Der rechtliche Status der afrikanischen Bevölkerung in Mosambik wandelte sich von einer kolonialen Unterordnung zur formalen Staatsbürgerschaft, wobei die Abschaffung der Kategorie „Indigen“ im Jahr 1961 und die Unabhängigkeit 1975 zentrale Meilensteine bildeten. Trotz dieser gesetzlichen Änderungen blieben soziale und ökonomische Ungleichheiten bestehen.
Koloniale Rechtsordnung
Unter der portugiesischen Kolonialherrschaft, die von etwa 1505 bis 1975 dauerte, wurde die Bezeichnung „Indigen“ zu einer rechtlichen Klassifikation, die Rechte, Pflichten und Lebensmöglichkeiten regelte. Die Mehrheit der einheimischen Gemeinschaften, darunter die Ronga und Changan, fiel in diese Kategorie, während nur eine kleine Minderheit als „assimilierte“ oder „portugiesische“ Bürger galt.
Bildung und Arbeit
Das Bildungssystem spiegelte die Hierarchie wider: Kinder europäischer Kolonialisten hatten leichteren Zugang zu Schulen, während afrikanische Kinder in einem separaten System ausgebildet wurden, das sie vornehmlich für untergeordnete Positionen im kolonialen Wirtschaftssystem vorbereitete. Gleichzeitig waren viele Männer gezwungen, in südafrikanische Bergwerke zu migrieren, um Einkommen für ihre Familien zu erwirtschaften, was die regionale Arbeitsmigration zu einem integralen Bestandteil der Wirtschaft machte.
Land und Autorität
Die koloniale Verwaltung bestimmte Landzuteilungen, erkannte lokale Führer an oder ersetzte sie und reorganisierte die Bodennutzung nach den Interessen der Kolonialmacht. So wurde nicht nur die Bevölkerung, sondern auch der Raum, in dem sie lebte, von der Kolonialmacht kontrolliert.

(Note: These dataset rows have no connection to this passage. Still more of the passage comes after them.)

-- ==== Sys2Proof/Laws/State.lean ====
section
/-!
SUPPORT. Laws of the state's updates: what each leaves alone, field by field, and a read after a write.
-/

namespace Sys2Proof.Machine

/-! ### setStall -/

@[simp] theorem State.setStall_pending (s : State) (k : Nat) (x : Stall) : (s.setStall k x).pending = s.pending := rfl
@[simp] theorem State.setStall_time (s : State) (k : Nat) (x : Stall) : (s.setStall k x).time = s.time := rfl
@[simp] theorem State.setStall_seqNo (s : State) (k : Nat) (x : Stall) : (s.setStall k x).seqNo = s.seqNo := rfl
@[simp] theorem State.setStall_fresh (s : State) (k : Nat) (x : Stall) : (s.setStall k x).fresh = s.fresh := rfl
@[simp] theorem State.setStall_cores (s : State) (k : Nat) (x : Stall) : (s.setStall k x).cores = s.cores := rfl
@[simp] theorem State.setStall_records (s : State) (k : Nat) (x : Stall) : (s.setStall k x).records = s.records := rfl
@[simp] theorem State.setStall_sheds (s : State) (k : Nat) (x : Stall) : (s.setStall k x).sheds = s.sheds := rfl
@[simp] theorem State.setStall_mem (s : State) (k : Nat) (x : Stall) : (s.setStall k x).mem = s.mem := rfl
@[simp] theorem State.setStall_ops (s : State) (k : Nat) (x : Stall) : (s.setStall k x).ops = s.ops := rfl
@[simp] theorem State.setStall_waiters (s : State) (k : Nat) (x : Stall) : (s.setStall k x).waiters = s.waiters := rfl
@[simp] theorem State.setStall_slots (s : State) (k : Nat) (x : Stall) : (s.setStall k x).slots = s.slots := rfl
@[simp] theorem State.setStall_tgens (s : State) (k : Nat) (x : Stall) : (s.setStall k x).tgens = s.tgens := rfl
@[simp] theorem State.setStall_ports (s : State) (k : Nat) (x : Stall) : (s.setStall k x).ports = s.ports := rfl
@[simp] theorem State.setStall_xl (s : State) (k : Nat) (x : Stall) : (s.setStall k x).xl = s.xl := rfl
@[simp] theorem State.setStall_xpages (s : State) (k : Nat) (x : Stall) : (s.setStall k x).xpages = s.xpages := rfl
@[simp] theorem State.setStall_tlbs (s : State) (k : Nat) (x : Stall) : (s.setStall k x).tlbs = s.tlbs := rfl
@[simp] theorem State.setStall_walkc (s : State) (k : Nat) (x : Stall) : (s.setStall k x).walkc = s.walkc := rfl
@[simp] theorem State.setStall_berths (s : State) (k : Nat) (x : Stall) : (s.setStall k x).berths = s.berths := rfl
@[simp] theorem State.setStall_dict (s : State) (k : Nat) (x : Stall) : (s.setStall k x).dict = s.dict := rfl
@[simp] theorem State.setStall_applied (s : State) (k : Nat) (x : Stall) : (s.setStall k x).applied = s.applied := rfl
@[simp] theorem State.setStall_errorLines (s : State) (k : Nat) (x : Stall) : (s.setStall k x).errorLines = s.errorLines := rfl
@[simp] theorem State.setStall_watchMask (s : State) (k : Nat) (x : Stall) : (s.setStall k x).watchMask = s.watchMask := rfl
@[simp] theorem State.setStall_compass (s : State) (k : Nat) (x : Stall) : (s.setStall k x).compass = s.compass := rfl
@[simp] theorem State.setStall_inbox (s : State) (k : Nat) (x : Stall) : (s.setStall k x).inbox = s.inbox := rfl
@[simp] theorem State.setStall_homeWait (s : State) (k : Nat) (x : Stall) : (s.setStall k x).homeWait = s.homeWait := rfl
@[simp] theorem State.setStall_resent (s : State) (k : Nat) (x : Stall) : (s.setStall k x).resent = s.resent := rfl
@[simp] theorem State.setStall_injBerth (s : State) (k : Nat) (x : Stall) : (s.setStall k x).injBerth = s.injBerth := rfl
@[simp] theorem State.setStall_injLeft (s : State) (k : Nat) (x : Stall) : (s.setStall k x).injLeft = s.injLeft := rfl
@[simp] theorem State.setStall_links (s : State) (k : Nat) (x : Stall) : (s.setStall k x).links = s.links := rfl
@[simp] theorem State.setStall_sound (s : State) (k : Nat) (x : Stall) : (s.setStall k x).sound = s.sound := rfl
@[simp] theorem State.setStall_charts (s : State) (k : Nat) (x : Stall) : (s.setStall k x).charts = s.charts := rfl
@[simp] theorem State.setStall_tsOut (s : State) (k : Nat) (x : Stall) : (s.setStall k x).tsOut = s.tsOut := rfl
@[simp] theorem State.setStall_tsGood (s : State) (k : Nat) (x : Stall) : (s.setStall k x).tsGood = s.tsGood := rfl
@[simp] theorem State.setStall_tallies (s : State) (k : Nat) (x : Stall) : (s.setStall k x).tallies = s.tallies := rfl
@[simp] theorem State.setStall_arms (s : State) (k : Nat) (x : Stall) : (s.setStall k x).arms = s.arms := rfl
@[simp] theorem State.setStall_tallyRun (s : State) (k : Nat) (x : Stall) : (s.setStall k x).tallyRun = s.tallyRun := rfl
@[simp] theorem State.setStall_logbook (s : State) (k : Nat) (x : Stall) : (s.setStall k x).logbook = s.logbook := rfl
@[simp] theorem State.setStall_commits (s : State) (k : Nat) (x : Stall) : (s.setStall k x).commits = s.commits := rfl
@[simp] theorem State.setStall_dports (s : State) (k : Nat) (x : Stall) : (s.setStall k x).dports = s.dports := rfl
@[simp] theorem State.setStall_sessions (s : State) (k : Nat) (x : Stall) : (s.setStall k x).sessions = s.sessions := rfl
@[simp] theorem State.setStall_helmTx (s : State) (k : Nat) (x : Stall) : (s.setStall k x).helmTx = s.helmTx := rfl
@[simp] theorem State.setStall_busOff (s : State) (k : Nat) (x : Stall) : (s.setStall k x).busOff = s.busOff := rfl
@[simp] theorem State.setStall_stage (s : State) (k : Nat) (x : Stall) : (s.setStall k x).stage = s.stage := rfl
@[simp] theorem State.setStall_trace (s : State) (k : Nat) (x : Stall) : (s.setStall k x).trace = s.trace := rfl
@[simp] theorem State.setStall_reportTick (s : State) (k : Nat) (x : Stall) : (s.setStall k x).reportTick = s.reportTick := rfl
@[simp] theorem State.setStall_patchRam (s : State) (k : Nat) (x : Stall) : (s.setStall k x).patchRam = s.patchRam := rfl
@[simp] theorem State.setStall_patchRun (s : State) (k : Nat) (x : Stall) : (s.setStall k x).patchRun = s.patchRun := rfl
@[simp] theorem State.setStall_clkRun (s : State) (k : Nat) (x : Stall) : (s.setStall k x).clkRun = s.clkRun := rfl
@[simp] theorem State.setStall_clkWant (s : State) (k : Nat) (x : Stall) : (s.setStall k x).clkWant = s.clkWant := rfl
@[simp] theorem State.setStall_inReset (s : State) (k : Nat) (x : Stall) : (s.setStall k x).inReset = s.inReset := rfl
@[simp] theorem State.setStall_bootStep (s : State) (k : Nat) (x : Stall) : (s.setStall k x).bootStep = s.bootStep := rfl
@[simp] theorem State.setStall_pins (s : State) (k : Nat) (x : Stall) : (s.setStall k x).pins = s.pins := rfl
@[simp] theorem State.setStall_tap (s : State) (k : Nat) (x : Stall) : (s.setStall k x).tap = s.tap := rfl
@[simp] theorem State.setStall_host (s : State) (k : Nat) (x : Stall) : (s.setStall k x).host = s.host := rfl
@[simp] theorem State.setStall_isoLinks (s : State) (k : Nat) (x : Stall) : (s.setStall k x).isoLinks = s.isoLinks := rfl
@[simp] theorem State.setStall_isoIocs (s : State) (k : Nat) (x : Stall) : (s.setStall k x).isoIocs = s.isoIocs := rfl

/-! ### setCore -/

@[simp] theorem State.setCore_pending (s : State) (k : Nat) (x : Core) : (s.setCore k x).pending = s.pending := rfl
@[simp] theorem State.setCore_time (s : State) (k : Nat) (x : Core) : (s.setCore k x).time = s.time := rfl
@[simp] theorem State.setCore_seqNo (s : State) (k : Nat) (x : Core) : (s.setCore k x).seqNo = s.seqNo := rfl
@[simp] theorem State.setCore_fresh (s : State) (k : Nat) (x : Core) : (s.setCore k x).fresh = s.fresh := rfl
@[simp] theorem State.setCore_stalls (s : State) (k : Nat) (x : Core) : (s.setCore k x).stalls = s.stalls := rfl
@[simp] theorem State.setCore_records (s : State) (k : Nat) (x : Core) : (s.setCore k x).records = s.records := rfl
@[simp] theorem State.setCore_sheds (s : State) (k : Nat) (x : Core) : (s.setCore k x).sheds = s.sheds := rfl
@[simp] theorem State.setCore_mem (s : State) (k : Nat) (x : Core) : (s.setCore k x).mem = s.mem := rfl
@[simp] theorem State.setCore_ops (s : State) (k : Nat) (x : Core) : (s.setCore k x).ops = s.ops := rfl
@[simp] theorem State.setCore_waiters (s : State) (k : Nat) (x : Core) : (s.setCore k x).waiters = s.waiters := rfl
@[simp] theorem State.setCore_slots (s : State) (k : Nat) (x : Core) : (s.setCore k x).slots = s.slots := rfl
@[simp] theorem State.setCore_tgens (s : State) (k : Nat) (x : Core) : (s.setCore k x).tgens = s.tgens := rfl
@[simp] theorem State.setCore_ports (s : State) (k : Nat) (x : Core) : (s.setCore k x).ports = s.ports := rfl
@[simp] theorem State.setCore_xl (s : State) (k : Nat) (x : Core) : (s.setCore k x).xl = s.xl := rfl
@[simp] theorem State.setCore_xpages (s : State) (k : Nat) (x : Core) : (s.setCore k x).xpages = s.xpages := rfl
@[simp] theorem State.setCore_tlbs (s : State) (k : Nat) (x : Core) : (s.setCore k x).tlbs = s.tlbs := rfl
@[simp] theorem State.setCore_walkc (s : State) (k : Nat) (x : Core) : (s.setCore k x).walkc = s.walkc := rfl
@[simp] theorem State.setCore_berths (s : State) (k : Nat) (x : Core) : (s.setCore k x).berths = s.berths := rfl
@[simp] theorem State.setCore_dict (s : State) (k : Nat) (x : Core) : (s.setCore k x).dict = s.dict := rfl
@[simp] theorem State.setCore_applied (s : State) (k : Nat) (x : Core) : (s.setCore k x).applied = s.applied := rfl
@[simp] theorem State.setCore_errorLines (s : State) (k : Nat) (x : Core) : (s.setCore k x).errorLines = s.errorLines := rfl
@[simp] theorem State.setCore_watchMask (s : State) (k : Nat) (x : Core) : (s.setCore k x).watchMask = s.watchMask := rfl
@[simp] theorem State.setCore_compass (s : State) (k : Nat) (x : Core) : (s.setCore k x).compass = s.compass := rfl
@[simp] theorem State.setCore_inbox (s : State) (k : Nat) (x : Core) : (s.setCore k x).inbox = s.inbox := rfl
@[simp] theorem State.setCore_homeWait (s : State) (k : Nat) (x : Core) : (s.setCore k x).homeWait = s.homeWait := rfl
@[simp] theorem State.setCore_resent (s : State) (k : Nat) (x : Core) : (s.setCore k x).resent = s.resent := rfl
@[simp] theorem State.setCore_injBerth (s : State) (k : Nat) (x : Core) : (s.setCore k x).injBerth = s.injBerth := rfl
@[simp] theorem State.setCore_injLeft (s : State) (k : Nat) (x : Core) : (s.setCore k x).injLeft = s.injLeft := rfl
@[simp] theorem State.setCore_links (s : State) (k : Nat) (x : Core) : (s.setCore k x).links = s.links := rfl
@[simp] theorem State.setCore_sound (s : State) (k : Nat) (x : Core) : (s.setCore k x).sound = s.sound := rfl
@[simp] theorem State.setCore_charts (s : State) (k : Nat) (x : Core) : (s.setCore k x).charts = s.charts := rfl
@[simp] theorem State.setCore_tsOut (s : State) (k : Nat) (x : Core) : (s.setCore k x).tsOut = s.tsOut := rfl
@[simp] theorem State.setCore_tsGood (s : State) (k : Nat) (x : Core) : (s.setCore k x).tsGood = s.tsGood := rfl
@[simp] theorem State.setCore_tallies (s : State) (k : Nat) (x : Core) : (s.setCore k x).tallies = s.tallies := rfl
@[simp] theorem State.setCore_arms (s : State) (k : Nat) (x : Core) : (s.setCore k x).arms = s.arms := rfl
@[simp] theorem State.setCore_tallyRun (s : State) (k : Nat) (x : Core) : (s.setCore k x).tallyRun = s.tallyRun := rfl
@[simp] theorem State.setCore_logbook (s : State) (k : Nat) (x : Core) : (s.setCore k x).logbook = s.logbook := rfl
@[simp] theorem State.setCore_commits (s : State) (k : Nat) (x : Core) : (s.setCore k x).commits = s.commits := rfl
@[simp] theorem State.setCore_dports (s : State) (k : Nat) (x : Core) : (s.setCore k x).dports = s.dports := rfl
@[simp] theorem State.setCore_sessions (s : State) (k : Nat) (x : Core) : (s.setCore k x).sessions = s.sessions := rfl
@[simp] theorem State.setCore_helmTx (s : State) (k : Nat) (x : Core) : (s.setCore k x).helmTx = s.helmTx := rfl
@[simp] theorem State.setCore_busOff (s : State) (k : Nat) (x : Core) : (s.setCore k x).busOff = s.busOff := rfl
@[simp] theorem State.setCore_stage (s : State) (k : Nat) (x : Core) : (s.setCore k x).stage = s.stage := rfl
@[simp] theorem State.setCore_trace (s : State) (k : Nat) (x : Core) : (s.setCore k x).trace = s.trace := rfl
@[simp] theorem State.setCore_reportTick (s : State) (k : Nat) (x : Core) : (s.setCore k x).reportTick = s.reportTick := rfl
@[simp] theorem State.setCore_patchRam (s : State) (k : Nat) (x : Core) : (s.setCore k x).patchRam = s.patchRam := rfl
@[simp] theorem State.setCore_patchRun (s : State) (k : Nat) (x : Core) : (s.setCore k x).patchRun = s.patchRun := rfl
@[simp] theorem State.setCore_clkRun (s : State) (k : Nat) (x : Core) : (s.setCore k x).clkRun = s.clkRun := rfl
@[simp] theorem State.setCore_clkWant (s : State) (k : Nat) (x : Core) : (s.setCore k x).clkWant = s.clkWant := rfl
@[simp] theorem State.setCore_inReset (s : State) (k : Nat) (x : Core) : (s.setCore k x).inReset = s.inReset := rfl
@[simp] theorem State.setCore_bootStep (s : State) (k : Nat) (x : Core) : (s.setCore k x).bootStep = s.bootStep := rfl
@[simp] theorem State.setCore_pins (s : State) (k : Nat) (x : Core) : (s.setCore k x).pins = s.pins := rfl
@[simp] theorem State.setCore_tap (s : State) (k : Nat) (x : Core) : (s.setCore k x).tap = s.tap := rfl
@[simp] theorem State.setCore_host (s : State) (k : Nat) (x : Core) : (s.setCore k x).host = s.host := rfl
@[simp] theorem State.setCore_isoLinks (s : State) (k : Nat) (x : Core) : (s.setCore k x).isoLinks = s.isoLinks := rfl
@[simp] theorem State.setCore_isoIocs (s : State) (k : Nat) (x : Core) : (s.setCore k x).isoIocs = s.isoIocs := rfl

Rechtliche Änderungen 1961
Im Jahr 1961 hob Portugal die offizielle Kategorie „Indigen“ auf und erklärte alle Kolonialbewohner zu portugiesischen Bürgern. Die formale Gleichstellung brachte jedoch keine sofortige soziale Gleichstellung; jahrzehntelange Benachteiligungen in Bildung und Wirtschaft blieben bestehen.
Unabhängigkeit 1975
Mit der Unabhängigkeit Mosambiks am 25. Juni 1975 erhielt die einheimische Bevölkerung erstmals volle politische Souveränität. Das neue Nationalitätsgesetz definierte die Zugehörigkeit zum Staat neu und ersetzte koloniale Kategorien durch die Bezeichnung „mosambikanisch“. Damit wurde die rechtliche Identität von „Indigen“ zu Staatsbürger transformiert.
Fortbestehende Ungleichheiten
Obwohl die rechtliche Gleichstellung erreicht wurde, blieb die Bevölkerung mit niedrigen Bildungsquoten, mangelnden Fachkräften und einer Wirtschaft, die stark von kolonialen Strukturen abhängig war, zurück. Die formale Staatsbürgerschaft löste nicht automatisch wirtschaftliche Gleichheit, und viele ehemalige „Indigene“ lebten weiterhin unter prekären Bedingungen.